WORK TO BE COMPLETED: Your job with the data below is to output exactly the lines from the one holding "if s.hasPort d i then .next (s.writeRetrain" down to the one holding "if ok ∧ us ≤ 500 then", both included, and no others.

══ MATERIAL PROVIDED

-- ==== Sys2Proof/Machine/Racking.lean ====
section
/-!
DEFINITION. Sys2Proof/Machine/Racking.lean: the racking engine: acceptance of its instructions, issue and completion of requests,
streams, the regulator, the tracker, aborts, and the completions of host reads (09_racking_and_streams.md).
-/
namespace Sys2Proof.Machine

/-! ## Acceptance (09 R351, R352, R360, R362, R378, R380–R385) -/

/-- Codes of an offer to a rack queue beyond those of R393: accepted, full queue, descriptor poison consumed. -/
def oOK : Nat := 0
def oFULL : Nat := 0x100
def oPOISON : Nat := 0x101

/-- What acceptance checks of an instruction answer: a code, or the instruction and whether its checks left a PROT for the end. -/
inductive Made where
  | rej (code : Nat)
  | ok (i : RInstr) (prot : Bool)

/-- Run the checks of the word, then those of the descriptors, then those that follow them (10 R778). -/
def State.runChecks (s : State) (d tag part : Nat) (pre : List (Bool × Nat)) (ds : List (Desc × (Nat → Nat → Bool)))
    (post : List (Bool × Nat)) (i : RInstr) : Made :=
  match firstFail pre with
  | some c => .rej c
  | none =>
    let t := s.descChecks d tag part ds
    if t.1 ≠ 0 then .rej t.1 else
    match firstFail post with
    | some c => .rej c
    | none => .ok i t.2

/-- Extents with the first two exchanged when turned. -/
def turnExts (turn : Bool) (l : List Nat) : List Nat := if turn then swap01 l else l

/-- The destination dimension that receives the tiled dimension (09 R360). -/
def tilePos (turn : Bool) (nd : Nat) : Nat := if turn ∧ nd = 2 then 0 else nd - 1

/-- Destination indices that a RACK or TURN writes, dimension by dimension: those of source elements this module holds, in tiles that
move (09 R359, R361). -/
def State.rackWrote (s : State) (d tag : Nat) (i : RInstr) : Nat → Nat → Bool :=
  let w := i.word
  let nd := (i.desc 0).ndim
  let perm (k : Nat) : Nat := if i.opc = 0x51 ∧ k < 2 then 1 - k else k
  let pre (k g : Nat) : List Nat :=
    if i.tiles = 0 then (if rkMODE w = 0 then [g] else [])
    else if perm k = nd - 1 then (if g < rkTLEN w then (List.range i.tiles).map (fun t => t * rkTLEN w + g) else []) else [g]
  s.wroteFrom d tag (i.desc 0) perm pre

/-- Tile slots a RACK or TURN uses (09 R361). -/
def RInstr.tileSlots (i : RInstr) : Nat :=
  let n := min i.tiles ((((i.desc 0).exts.getLastD 0) + rkTLEN i.word - 1) / rkTLEN i.word)
  if i.tiles = 0 then 1 else if rkMODE i.word = 1 then min n (rkDEPTH i.word) else n
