/-- TRAIN detects the good lanes gt and gr, aligns them, chooses the widths, none below MINW, and sets the books of both directions (13 R550). -/
def State.align (s : State) (d i gt gr : Nat) : State :=
  let x := s.port d i
  let m := minLanes (s.rf d (oQlPctl i) qlPctlMinw)
  match widthFrom gt 0, widthFrom gr 0 with
  | some wt, some wr =>
    if x.aligned ∨ laneCount wt < m ∨ laneCount wr < m then s else
    let ot := s.pst d i qlPstatTxw
    let or_ := s.pst d i qlPstatRxw
    let s := fullCredits d i 15 (s.putPort d i { x.books with aligned := true, goodTx := gt % 256, goodRx := gr % 256 })
    let s := s.setPst d i [(qlPstatTxw, wt), (qlPstatRxw, wr), (qlPstatScred, 672)]
    let s := if wt = ot then s else s.linkWidth d i false
    if wr = or_ then s else s.linkWidth d i true
  | _, _ => s

/-- TRAIN_COMPLETE: the lanes are aligned, with bit l of gt and gr saying that lane l of the sending and of the receiving direction is good; once
the far IDENT is there, the port enters ACTIVE. -/
def State.trainDone (s : State) (d i gt gr : Nat) : State :=
  if s.txst d i ≠ lTRAIN ∨ s.rxst d i ≠ lTRAIN ∨ (s.port d i).svc then s else
  let s := s.align d i gt gr
  let x := s.port d i
  if ! x.ident ∨ ! x.aligned then s else
  let s := (s.putPort d i { x with svc := true }).setPst d i [(qlPstatTxst, lACTIVE), (qlPstatRxst, lACTIVE)]
  dupids s s.allPorts

def execTrainComplete (d i gt gr : Nat) (s : State) : Host.Outcome State Fault Refusal :=
  if s.hasPort d i then .next (s.trainDone d i gt gr) else .fault .absentUnit

/-- TRAIN_TIMEOUT: us microseconds in TRAIN without success. -/
def execTrainTimeout (d i us : Nat) (s : State) : Host.Outcome State Fault Refusal :=
  if ! s.hasPort d i then .fault .absentUnit
  else .next (if s.txst d i = lTRAIN ∧ 100000 ≤ us then s.bothTo d i lDOWN else s)

/-- The port starts to train if TRAIN lets it. -/
def State.startTrain (s : State) (d i : Nat) : State :=
  if s.txst d i = lDOWN ∧ s.rf d (oQlPctl i) qlPctlTrain = 1 then s.bothTo d i lTRAIN else s

/-- DOWN_RETRAIN_TIMER: us microseconds in DOWN. -/
def execDownRetrainTimer (d i us : Nat) (s : State) : Host.Outcome State Fault Refusal :=
  if ! s.hasPort d i then .fault .absentUnit else .next (if 100000 ≤ us then s.startTrain d i else s)

/-- QLINK_CABLE_MATE: QLpp_PRSNT# goes from high to low. -/
def execQlinkCableMate (d i : Nat) (s : State) : Host.Outcome State Fault Refusal :=
  if ! s.hasPort d i then .fault .absentUnit
  else .next (if (s.port d i).cable then s else (s.putPort d i { s.port d i with cable := true }).startTrain d i)

/-- QLINK_CABLE_UNMATE (18 R752). -/
def execQlinkCableUnmate (d i : Nat) (s : State) : Host.Outcome State Fault Refusal :=
  if ! s.hasPort d i then .fault .absentUnit
  else .next ((s.putPort d i { s.port d i with cable := false }).bothTo d i lDOWN)

/-- Firmware writes TRAIN. -/
def State.writeTrain (s : State) (d i : Nat) (v : Bool) : State :=
  let s := s.wf d (oQlPctl i) qlPctlTrain (if v then 1 else 0)
  if v then s.startTrain d i else s.bothTo d i lDOWN

def execQlTrainWrite (d i : Nat) (v : Bool) (s : State) : Host.Outcome State Fault Refusal :=
  if s.hasPort d i then .next (s.writeTrain d i v) else .fault .absentUnit

/-- Firmware sets RETRAIN: both directions of a port in service. -/
def State.writeRetrain (s : State) (d i : Nat) : State :=
  if ! inService (s.txst d i) ∨ ! inService (s.rxst d i) then s else
  let s := s.wf d (oQlPctl i) qlPctlRetrain 1
  let s := if s.txst d i = lRETRAIN then s else s.toRetrain d i true
  if s.rxst d i = lRETRAIN then s else s.toRetrain d i false

def execQlRetrainWrite (d i : Nat) (s : State) : Host.Outcome State Fault Refusal :=
  if s.hasPort d i then .next (s.writeRetrain d i) else .fault .absentUnit

/-- The lanes a direction uses. -/
def State.activeLanes (s : State) (d i : Nat) (tx : Bool) : List Nat :=
  let x := s.port d i
  (lanesOf (if tx then x.goodTx else x.goodRx) (s.pst d i (if tx then qlPstatTxw else qlPstatRxw))).getD []

/-- LANE_ERROR_RETRAIN: lane l, which an ACTIVE direction uses, lost lock, or had too many symbols corrected in 1 ms. -/
def execLaneErrorRetrain (d i : Nat) (tx : Bool) (l : Nat) (fault : LaneFault) (s : State) : Host.Outcome State Fault Refusal :=
  if ! s.hasPort d i ∨ 8 ≤ l then .fault .absentUnit
  else .next (if (if tx then s.txst d i else s.rxst d i) = lACTIVE ∧ (s.activeLanes d i tx).contains l ∧ fault.retrains = true
    then s.toRetrain d i tx else s)

/-- The replay resumes after a relock, from the oldest flit not acknowledged (13 R556). -/
def Port.relock (x : Port) (tx : Bool) : Port :=
  let y := x.reframe tx
  if tx then { y with resend := x.replay.head?.map (fun e => e.1) } else y

/-- RETRAIN_RESULT: the direction relocked after us microseconds, with the lanes of the mask g within their error ratio, or failed to. The
others are dropped, and the width falls to the next whose lanes are all good (13 R551). -/
def State.retrainResult (s : State) (d i : Nat) (tx ok : Bool) (g us : Nat) : State :=
  if (if tx then s.txst d i else s.rxst d i) ≠ lRETRAIN then s else
  let fst := if tx then qlPstatTxst else qlPstatRxst
  let fw := if tx then qlPstatTxw else qlPstatRxw
  let x := s.port d i
  let fails := if tx then x.failsTx else x.failsRx
  let put (n : Nat) (s : State) : State := s.putPort d i (if tx then { x with failsTx := n } else { x with failsRx := n })
  let old := s.pst d i fw
  let good := (if tx then x.goodTx else x.goodRx) &&& g
  if ok ∧ us ≤ 500 then
    match widthFrom good old with
    | none => (put 0 s).setPst d i [(fst, lTRAIN)]
    | some w =>
      if laneCount w < minLanes (s.rf d (oQlPctl i) qlPctlMinw) then (put 0 s).setPst d i [(fst, lTRAIN)] else
      let y := (if tx then { x with failsTx := 0, goodTx := good } else { x with failsRx := 0, goodRx := good }).relock tx
      let s := ((s.putPort d i y).setPst d i [(fst, lACTIVE), (fw, w)]).retrainDone d i
      if w = old then s else s.linkWidth d i (! tx)
  else if 1 ≤ fails then (put 0 s).setPst d i [(fst, lTRAIN)]
  else put (fails + 1) s

def execRetrainResult (d i : Nat) (tx ok : Bool) (g us : Nat) (s : State) : Host.Outcome State Fault Refusal :=
  if s.hasPort d i then .next (s.retrainResult d i tx ok g us) else .fault .absentUnit

/-! ## The loss of a port (13 R554) -/

/-- Remote pieces and destinations through port p of one queue: reads are poisoned, writes stop. -/
def State.loseReqs (s : State) (d qu p : Nat) : List Req → State
  | [] => s
  | q :: qs =>
    let rd := q.src.any (fun x => x.wait = 2 && x.port = p)
    let wr := q.dst.any (fun x => x.kind = 2 && x.sent = 1 && x.port = p)
    let src := q.src.map (fun x => if x.wait = 2 ∧ x.port = p then
      { x with wait := 3, data := List.replicate x.n 0, pz := List.replicate x.n true } else x)
    let dst := q.dst.map (fun x => if x.kind = 2 ∧ x.sent = 1 ∧ x.port = p then { x with sent := 2 } else x)
    let q' := { q with src := src, dst := dst }
    let s := if rd ∨ wr then s.putRackq d qu ((s.rackq d qu).setOut q') else s
    let s := if wr then s.rackStop d qu q.seq 0x19 0xFF else s
    let s := if rd then (s.pushRemote d qu q').pushBody d qu q' else s
    State.loseReqs s d qu p qs

/-- The same for every queue of the module. -/
def loseQueues (p : Nat) : State → List (Nat × RackQ) → State
  | s, [] => s
  | s, (k, x) :: qs => loseQueues p (s.loseReqs (k / 257) (k % 257) p x.outs) qs

/-- Chunk messages through port p are no longer waited for; a slot that waited for one has failed. -/
def loseAcks (p : Nat) (s : State) : State :=
  { s with tslots := s.tslots.map (fun (e : Nat × TSlot) =>
      (e.1, { e.2 with acks := e.2.acks.filter (fun a => decide (a.2 ≠ p)), failed := e.2.failed || e.2.acks.any (fun a => a.2 = p) })) }

/-- Active tags that have an axis on a port, each with a die on which it is active (13 R554). -/
def State.jobsOnPort (s : State) (d i : Nat) : List (Nat × Nat) :=
  let a := s.rf d (oQlPctl i) qlPctlNax
  if 5 < a then [] else
  (List.range 256).filterMap (fun t =>
    ((List.range s.nDies).find? (fun e => s.jobEn e t && decide (s.rf e (oTunAxis t a) tunAxisEn = 1))).map (fun e => (e, t)))

/-- Index of the newest record of a class and address. -/
def State.recIdx (s : State) (cls addr : Nat) : Nat :=
  ((s.errLog.reverse.find? (fun r => r.cls = cls && r.addr = addr)).map (fun r => r.index)).getD 0

/-- Firmware ends the jobs listed, which share one record of a class. -/
def State.endJobs (s : State) (js : List (Nat × Nat)) (cls cause named island sub : Nat) (idx : Nat) : State :=
  js.foldl (fun s j => s.report
    { die := j.1, tag := j.2, part := s.jobPart j.1 j.2, cls := cls, cause := cause, named := named, island := island, sub := sub,
      idx := some idx }) s

/-- PORT_DOWN: a direction has entered DOWN or TRAIN from service. -/
def State.portDown (s : State) (d i : Nat) : State :=
  let x := s.port d i
  let t := s.txst d i
  let r := s.rxst d i
  if ! x.svc ∨ (inService t ∧ inService r) then s else
  let st := if ! inService t then t else r
  let far := s.pst d i qlPstatFarmod
  let js := s.jobsOnPort d i
  let s := s.bothTo d i st
  let s := s.resend14 d i
  let x := s.port d i
  let s := s.putPort d i { x.books with tx := [], txTags := [], stopped := [], svc := false, c14 := [], put14 := 0, ack14 := 0, hbWait := [], hbMiss := 0 }
  let p := 3 * d + i
  let s := loseAcks p (loseQueues p s s.rackqs)
  let s := s.logErr { cls := 0x17, die := d, island := 23 + i, sub := i, named := far, tagv := ! js.isEmpty,
                      tag := (js.headD (0, 0)).2, part := s.jobPart (js.headD (0, 0)).1 (js.headD (0, 0)).2 }
  s.endJobs js 0x17 7 far (23 + i) i (s.recIdx 0x17 0)

def execPortDown (d i : Nat) (s : State) : Host.Outcome State Fault Refusal :=
  if s.hasPort d i then .next (s.portDown d i) else .fault .absentUnit

end Sys2Proof.Machine
end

════

TASK ANSWER:
  if s.hasPort d i then .next (s.writeRetrain d i) else .fault .absentUnit

/-- The lanes a direction uses. -/
def State.activeLanes (s : State) (d i : Nat) (tx : Bool) : List Nat :=
  let x := s.port d i
  (lanesOf (if tx then x.goodTx else x.goodRx) (s.pst d i (if tx then qlPstatTxw else qlPstatRxw))).getD []

/-- LANE_ERROR_RETRAIN: lane l, which an ACTIVE direction uses, lost lock, or had too many symbols corrected in 1 ms. -/
def execLaneErrorRetrain (d i : Nat) (tx : Bool) (l : Nat) (fault : LaneFault) (s : State) : Host.Outcome State Fault Refusal :=
  if ! s.hasPort d i ∨ 8 ≤ l then .fault .absentUnit
  else .next (if (if tx then s.txst d i else s.rxst d i) = lACTIVE ∧ (s.activeLanes d i tx).contains l ∧ fault.retrains = true
    then s.toRetrain d i tx else s)

/-- The replay resumes after a relock, from the oldest flit not acknowledged (13 R556). -/
def Port.relock (x : Port) (tx : Bool) : Port :=
  let y := x.reframe tx
  if tx then { y with resend := x.replay.head?.map (fun e => e.1) } else y

/-- RETRAIN_RESULT: the direction relocked after us microseconds, with the lanes of the mask g within their error ratio, or failed to. The
others are dropped, and the width falls to the next whose lanes are all good (13 R551). -/
def State.retrainResult (s : State) (d i : Nat) (tx ok : Bool) (g us : Nat) : State :=
  if (if tx then s.txst d i else s.rxst d i) ≠ lRETRAIN then s else
  let fst := if tx then qlPstatTxst else qlPstatRxst
  let fw := if tx then qlPstatTxw else qlPstatRxw
  let x := s.port d i
  let fails := if tx then x.failsTx else x.failsRx
  let put (n : Nat) (s : State) : State := s.putPort d i (if tx then { x with failsTx := n } else { x with failsRx := n })
  let old := s.pst d i fw
  let good := (if tx then x.goodTx else x.goodRx) &&& g
  if ok ∧ us ≤ 500 then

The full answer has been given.